Kementerian Luar Negeri RI menyatakan status hukum Siti Aisyah dalam kasus pembunuhan Kim Jong Nam memang bukan bebas murni. Ada kemungkinan Siti harus kembali menjalani proses hukum lagi jika sewaktu-waktu ditemukan bukti baru atas dia dalam perkara yang berhubungan.

Jakarta, INDONEWS.ID - Kementerian Luar Negeri RI menyatakan status hukum Siti Aisyah dalam kasus pembunuhan Kim Jong Nam memang bukan bebas murni. Ada kemungkinan Siti harus kembali menjalani proses hukum lagi jika sewaktu-waktu ditemukan bukti baru atas dia dalam perkara yang berhubungan.

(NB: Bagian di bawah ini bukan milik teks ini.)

-- ==== Sys2Proof/Config.lean ====
section
/-! DEFINITION. What an implementation or its platform fixes (00_scope.md R5, R7, R8): the configuration
record, which State carries as plain data and no step writes (log 2), and the free values of the spec
(93_implementation_defined.md section 2), constants without a body. -/

namespace Sys2Proof

/-- The two data address spaces (R48); also the two data buses. -/
inductive Space where
  | x
  | y
  deriving DecidableEq, Repr

/-- What answers at an address (R70). -/
inductive CellKind where
  /-- Plain storage. -/
  | storage
  /-- Storage that the platform marks as aliasing instruction memory (R84). -/
  | shadow
  /-- A peripheral register; the flag says whether a read of it has side effects (R77). -/
  | device (readSideEffects : Bool)
  /-- Nothing answers. -/
  | absent
  deriving DecidableEq, Repr

/-- A run of addresses, both ends included, with one kind of cell. -/
structure Region where
  lo : Nat
  hi : Nat
  kind : CellKind
  deriving DecidableEq, Repr

/-- The cell at an address of a platform map: the first region that holds it; no region is absent (R70). -/
def Region.cellAt : List Region → Nat → CellKind
  | [], _ => .absent
  | r :: rs, a => if r.lo ≤ a ∧ a ≤ r.hi then r.kind else Region.cellAt rs a

/-- ROUNDMODE (R5, R159). -/
inductive RoundMode where
  | truncate
  | round
  | convergent0
  | convergent1
  deriving DecidableEq, Repr

/-- HALT_THIRD (R8, R341): what becomes of the third instruction after a HALT that an interrupt ends. -/
inductive HaltThird where
  | rule
  | executed
  deriving DecidableEq, Repr

/-- NA (R5, R21): how many arithmetic registers exist. -/
inductive ArithCount where
  | four
  | six
  | eight
  deriving DecidableEq, Repr

/-- NI (R5): how many index registers exist. -/
inductive IndexCount where
  | eight
  | sixteen
  deriving DecidableEq, Repr

/-- A source of interrupts in the arbiter's table (R333, D30): the vector it brings, as an offset from 0x20 (R331), and
its own enable. -/
structure Source where
  vector : BitVec 5
  enabled : Bool
  deriving DecidableEq, Repr

/-- ARBITER (R8, R333, D30): where INT_GLOB_EN is, what EN is after reset, and the table of sources. -/
structure Arbiter where
  space : Space
  address : DAddr
  enReset : Bool
  sources : List Source
  /-- Whether a read of INT_GLOB_EN has side effects (R77). -/
  readSideEffects : Bool
  deriving DecidableEq, Repr

/-- The widths of R5, with the ranges and bounds of Table 1.1. -/
structure Widths where
  /-- Data word length. -/
  n : Nat
  /-- Data address length. -/
  da : Nat
  /-- Program address length. -/
  pa : Nat
  /-- Multiplier input width. -/
  m : Nat
  /-- Accumulator guard bits. -/
  g : Nat
  nRange : 8 ≤ n ∧ n ≤ 64
  daRange : 8 ≤ da ∧ da ≤ 23 ∧ da ≤ n
  paRange : 11 ≤ pa ∧ pa ≤ 20 ∧ pa ≤ n
  mRange : 8 ≤ m ∧ m ≤ 64 ∧ m ≤ n
  gRange : g ≤ 16 ∧ g ≤ n
  deriving DecidableEq, Repr

/-- The configuration record: one field for each row of R5 and of R8. -/
structure Config extends Widths where
  na : ArithCount
  ni : IndexCount
  modOnly : Bool
  /-- LOOPHW: the levels of loop hardware, 0 to 8. -/
  loopHw : Fin 9
  /-- AMM (R7): bit 0 the modulo modes, bit 1 bit reversal, bit 2 the reserved mode. -/
  amm : BitVec 3
  /-- A pa-bit word. -/
  modeMask : PAddr
  roundMode : RoundMode
  /-- A pa-bit address. -/
  resetVector : PAddr
  hasIpr : Bool
  encRecon : Bool
  haltThird : HaltThird
  arbiter : Option Arbiter
  xmap : List Region
  ymap : List Region
  imap : List Region
  deriving DecidableEq, Repr

/-- W = 2n + g, the width of an accumulator and of the wide ALU (R6): g guard bits, n high bits, n low bits. -/
abbrev Config.accWidth (c : Config) : Nat := c.g + c.n + c.n

/-- 2n, the width of P (R6, R25): n high bits, n low bits. -/
abbrev Config.productWidth (c : Config) : Nat := c.n + c.n

/-- LOOPHW is at least 1 (R41): LS, LE, LC and the LOOP instruction exist. -/
def Config.hasLoops (c : Config) : Bool := decide (c.loopHw ≠ 0)

/-- The guard registers exist (R23). -/
def Config.hasGuards (c : Config) : Bool := decide (c.g ≠ 0)

/-- The configurations the spec gives a behaviour: m = n (R200), pa at most 18 (R125), eight index registers, no
MODONLY, and at most one level of loop hardware (R4). -/
def Config.supported (c : Config) : Bool :=
  decide (c.m = c.n) && decide (c.pa ≤ 18) && decide (c.ni = .eight) && !c.modOnly && decide (c.loopHw.val ≤ 1)

/-- The whole of a 16-bit address space as storage. -/
def Config.allStorage : List Region := [⟨0, 0xFFFF, .storage⟩]

/-- CFG_VHDL (R5) with the conventions of 95_test_vectors.md for what UM leaves to the chip, no arbiter and
all addresses storage (DESIGN CHOICE, log 2). -/
def Config.vhdl : Config where
  n := 16
  da := 16
  pa := 16
  m := 16
  g := 8
  nRange := by decide
  daRange := by decide
  paRange := by decide
  mRange := by decide
  gRange := by decide
  na := .eight
  ni := .eight
  modOnly := false
  loopHw := 1
  amm := 7
  modeMask := 0x07FF
  roundMode := .truncate
  resetVector := 0x0100
  hasIpr := false
  encRecon := true
  haltThird := .rule
  arbiter := none
  xmap := Config.allStorage
  ymap := Config.allStorage
  imap := Config.allStorage

/-- CFG_FC (R5), the same but for AMM and MODEMASK. -/
def Config.fc : Config := { Config.vhdl with amm := 1, modeMask := 0x077F }

/-- The bits of MR0 and MR1 that exist: MODEMASK (R32) within the defined bits 10 to 0 (R30); log 18. -/
def Config.activeBits (c : Config) : PAddr := c.modeMask &&& 0x007FF

/-- C after ABS, a draw (R160, D21); log 9. -/
opaque Config.absCarry : Nat → Bool

/-- The bus bits above a register narrower than the bus, a draw (R225, R226, D16); log 10. -/
opaque Config.busUpper : Nat → Space → Word

/-- The word read from a device cell, a draw (R70, R71); log 11. -/
opaque Config.deviceRead : Nat → Space → DAddr → Word

/-- EN after a cycle that both receives a request and stores to INT_GLOB_EN: the spec names no winner
(R333); log 12. -/
opaque Config.enableRace : Nat → Bool

end Sys2Proof
end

“Jadi, bunyinya itu adalah discharge not amounting to acquital, itu artinya dia bebas tapi dia tidak bebas murni,” ujar Lalu Muhammad Iqbal kepada awak media usai penyerahan Siti Aisyah dari Kemenlu RI kepada pihak keluarga, Senin (11/3/2019).

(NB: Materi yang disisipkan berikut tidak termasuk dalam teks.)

-- ==== Sys2Proof/Syntax.lean ====
section
/-! DEFINITION. The instruction set as syntax: registers, operand forms, moves, and Instr with one constructor
for each row of the opcode table (30_encoding.md R100 to R139). -/

namespace Sys2Proof

/-- The n-bit arithmetic registers (R21, Table 7.5). -/
inductive AReg where
  | a0 | a1 | b0 | b1 | c0 | c1 | d0 | d1
  deriving DecidableEq, Repr

/-- The accumulators (R22), which also name the pairs and their guard registers A2, B2, C2, D2 (R23). -/
inductive Acc where
  | a | b | c | d
  deriving DecidableEq, Repr

/-- The pair a register belongs to (R22). -/
def AReg.acc : AReg → Acc
  | .a0 | .a1 => .a
  | .b0 | .b1 => .b
  | .c0 | .c1 => .c
  | .d0 | .d1 => .d

/-- Whether a register is the high half X1 of its pair (R22). -/
def AReg.isHigh : AReg → Bool
  | .a1 | .b1 | .c1 | .d1 => true
  | .a0 | .b0 | .c0 | .d0 => false

/-- The low half X0 of a pair. -/
def Acc.low : Acc → AReg
  | .a => .a0 | .b => .b0 | .c => .c0 | .d => .d0

/-- The high half X1 of a pair. -/
def Acc.high : Acc → AReg
  | .a => .a1 | .b => .b1 | .c => .c1 | .d => .d1

/-- The index registers I0 to I7 (R26). -/
inductive IReg where
  | i0 | i1 | i2 | i3 | i4 | i5 | i6 | i7
  deriving DecidableEq, Repr

/-- The pair register of an index register: its number with the lowest bit inverted (R26). -/
def IReg.pair : IReg → IReg
  | .i0 => .i1 | .i1 => .i0 | .i2 => .i3 | .i3 => .i2
  | .i4 => .i5 | .i5 => .i4 | .i6 => .i7 | .i7 => .i6

/-- An ALU operand (R112, Table 7.4). -/
inductive AOp where
  | reg (r : AReg)
  | null
  | ones
  | p
  | acc (x : Acc)
  deriving DecidableEq, Repr

/-- Whether an operand is one of the wide codes 1011 to 1111 (R112, R150). -/
def AOp.isWide : AOp → Bool
  | .p | .acc _ => true
  | .reg _ | .null | .ones => false

/-- A register of a full move, LDC, LOOP or a register move (R120, Table 7.9). -/
inductive FReg where
  | areg (r : AReg)
  | lr0 | lr1 | mr0 | mr1
  /-- NULL: update index register and flags only. -/
  | null
  | lc | ls | le
  | ireg (r : IReg)
  /-- A2, B2, C2, D2. -/
  | guard (x : Acc)
  /-- The move NOP register: no updates. -/
  | nop
  | ipr0 | ipr1
  deriving DecidableEq, Repr

/-- The conditions of Table 6.1 (R126). -/
inductive Cond where
  | always
  | cs | es | vs | ns | zs | xs | ys | lt | le
  | cc | ec | vc | nc | zc | xc | yc | ge | gt
  deriving DecidableEq, Repr

/-- The signedness of the multiplier operands, Op1 then Op2 (R115, Table 7.6). -/
inductive MulMode where
  | ss | su | us | uu
  deriving DecidableEq, Repr

/-- The post-modification of a memory move (R122): a four-bit signed step, or by the pair register. -/
inductive Post where
  | step (k : BitVec 4)
  | byPair
  deriving DecidableEq, Repr

/-- The store/load bit (R122, Table 7.10). -/
inductive Dir where
  | load
  | store
  deriving DecidableEq, Repr

/-- A full move field `s rrr pppp RRRRRR` (R119). A load to the move NOP register is the move NOP (R133). -/
structure FullMove where
  dir : Dir
  ix : IReg
  post : Post
  reg : FReg
  deriving DecidableEq, Repr

/-- A short move field `s rrr p RRR` (R121); `mod` is p. -/
structure ShortMove where
  dir : Dir
  ix : IReg
  mod : Bool
  reg : AReg
  deriving DecidableEq, Repr

/-- A short move read as a full move: p = 0 as pppp = 0000, p = 1 as pppp = 1000 (R121, R221). -/
def ShortMove.toFull (m : ShortMove) : FullMove :=
  ⟨m.dir, m.ix, if m.mod then .byPair else .step 0, .areg m.reg⟩

/-- The move NOP with given don't-care fields (R133). -/
def FullMove.nopAt (ix : IReg) (post : Post) : FullMove := ⟨.load, ix, post, .nop⟩

/-- The canonical move NOP, field 0x0024 (R133). -/
def FullMove.nop : FullMove := ⟨.load, .i0, .step 0, .nop⟩

/-- Whether a full move is a move NOP (R133): a load to the NOP register. -/
def FullMove.isNop (m : FullMove) : Bool := m.dir = .load ∧ m.reg = .nop

/-- The parallel move field (R118): one full move on a bus, two short moves, or one register move. -/
inductive PMove where
  | full (bus : Space) (m : FullMove)
  | short (x y : ShortMove)
  /-- MVX in the parallel field; class X, no bit pattern (R131). -/
  | reg (src dst : FReg)
  deriving DecidableEq, Repr

/-- The parallel move NOP 0x00024 (R118, R133). -/
def PMove.nop : PMove := .full .x FullMove.nop

/-- JMPI's index update (R127): mm = 00, 01, 11. -/
inductive JmpiStep where
  | none
  | inc
  | dec
  deriving DecidableEq, Repr

/-- The instructions: one constructor for each row of opcode_table.json. Rows whose words are also the words of
another row (the macros of R138, a move that stands alone beside the ALU NOP) are constructors with the same
meaning and the same word; the decoder answers the other row's (R139, log 21). -/
inductive Instr where
  -- ALU arithmetic (40_alu_arithmetic.md)
  | add (op1 op2 : AOp) (res : AReg) (pm : PMove)
  | addc (op1 op2 : AOp) (res : AReg) (pm : PMove)
  | sub (op1 op2 : AOp) (res : AReg) (pm : PMove)
  | subc (op1 op2 : AOp) (res : AReg) (pm : PMove)
  -- ALU logic (41_alu_logic_shift.md)
  | and (op1 op2 : AOp) (res : AReg) (pm : PMove)
  | or (op1 op2 : AOp) (res : AReg) (pm : PMove)
  | xor (op1 op2 : AOp) (res : AReg) (pm : PMove)
  -- macros of ADD, ADDC, XOR (R138)
  | lsl (op : AOp) (res : AReg) (pm : PMove)
  | lslc (op : AOp) (res : AReg) (pm : PMove)
  | not (op : AOp) (res : AReg) (pm : PMove)
  -- single operand
  | abs (op : AOp) (res : AReg) (pm : PMove)
  | asr (op : AOp) (res : AReg) (pm : PMove)
  | lsr (op : AOp) (res : AReg) (pm : PMove)
  | lsrc (op : AOp) (res : AReg) (pm : PMove)
  | nopAlu (pm : PMove)
  -- multiplier (42_multiplier.md)
  | mac (op1 op2 : AReg) (mm : MulMode) (acc : Acc) (pm : PMove)
  | msu (op1 op2 : AReg) (mm : MulMode) (acc : Acc) (pm : PMove)
  | mulss (op1 op2 : AReg) (pm : PMove)
  | mulsu (op1 op2 : AReg) (pm : PMove)
  | mulus (op1 op2 : AReg) (pm : PMove)
  | muluu (op1 op2 : AReg) (pm : PMove)
  | resp (op1 op2 : AReg)
  -- constants
  | ldc (imm : BitVec 23) (reg : FReg)
  /-- The total NOP: LDC to the NOP register; its immediate is don't care. -/
  | nop (imm : BitVec 23)
  -- one full move in the parallel field, beside the ALU NOP
  | ldxPar (ix : IReg) (post : Post) (dst : FReg)
  | ldyPar (ix : IReg) (post : Post) (dst : FReg)
  | stxPar (ix : IReg) (post : Post) (src : FReg)
  | styPar (ix : IReg) (post : Post) (src : FReg)
  -- a short move in the parallel field, beside the ALU NOP and the other bus's short move
  | ldxShort (ix : IReg) (mod : Bool) (dst : AReg) (other : ShortMove)
  | ldyShort (ix : IReg) (mod : Bool) (dst : AReg) (other : ShortMove)
  | stxShort (ix : IReg) (mod : Bool) (src : AReg) (other : ShortMove)
  | styShort (ix : IReg) (mod : Bool) (src : AReg) (other : ShortMove)
  -- the double full move: by its X half, or by its Y half when the X half is the canonical move NOP
  | ldxDbl (ix : IReg) (post : Post) (dst : FReg) (other : FullMove)
  | stxDbl (ix : IReg) (post : Post) (src : FReg) (other : FullMove)
  | ldyDbl (ix : IReg) (post : Post) (dst : FReg)
  | styDbl (ix : IReg) (post : Post) (src : FReg)
  /-- The canonical parallel move NOP, beside the ALU NOP. A parallel move NOP with other bus, index or modification
  fields, don't care but for U-NULL-READ (R77; log 14), is nopAlu with that move. -/
  | nopPar
  -- register moves, class X
  | mvxPar (src dst : FReg)
  | mvxDbl (xsrc xdst ysrc ydst : FReg)
  | mvyDbl (src dst : FReg)
  -- control (44_control.md)
  | jcc (cond : Cond) (addr : BitVec 18)
  | j (addr : BitVec 18)
  | callcc (cond : Cond) (addr : BitVec 18)
  | jmpi (addr : BitVec 18) (step : JmpiStep) (ix : IReg)
  | jrcc (cond : Cond)
  | jr
  /-- JRcc (Op1), class X. -/
  | jrccPage (cond : Cond) (ix : IReg)
  | reti
  /-- RETI (Op1), class X. -/
  | retiPage (ix : IReg)
  | loop (count : FReg) (addr : BitVec 20)
  | halt
  deriving DecidableEq, Repr

end Sys2Proof
end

Dijelaskan Iqbal, jika dikemudian hari ditemukan bukti-bukti baru, maka tidak menutup kemungkinan Siti Aisyah akan kembali didakwa.

“Jadi, masih ada kemungkinan kalau suatu saat nanti ditemukan lagi bukti-bukti baru, dia bisa didakwa. Ini bukan bebas bersyarat, jadi dia bebas tapi tidak bebas murni, masih ada kemungkinan jika dimasa mendatang ada bukti-bukti baru yang ditemukan dan dia bisa didakwa,” ujar Iqbal menjelaskan.

Menurut Iqbal, pihak pengacara Siti Aisyah dalam persidangan Senin pagi di pengadilan tinggi Shah Alam, Selangor, telah menyampaikan kepada pihak pengadilan agar Siti Aisyah dibebaskan secara murni.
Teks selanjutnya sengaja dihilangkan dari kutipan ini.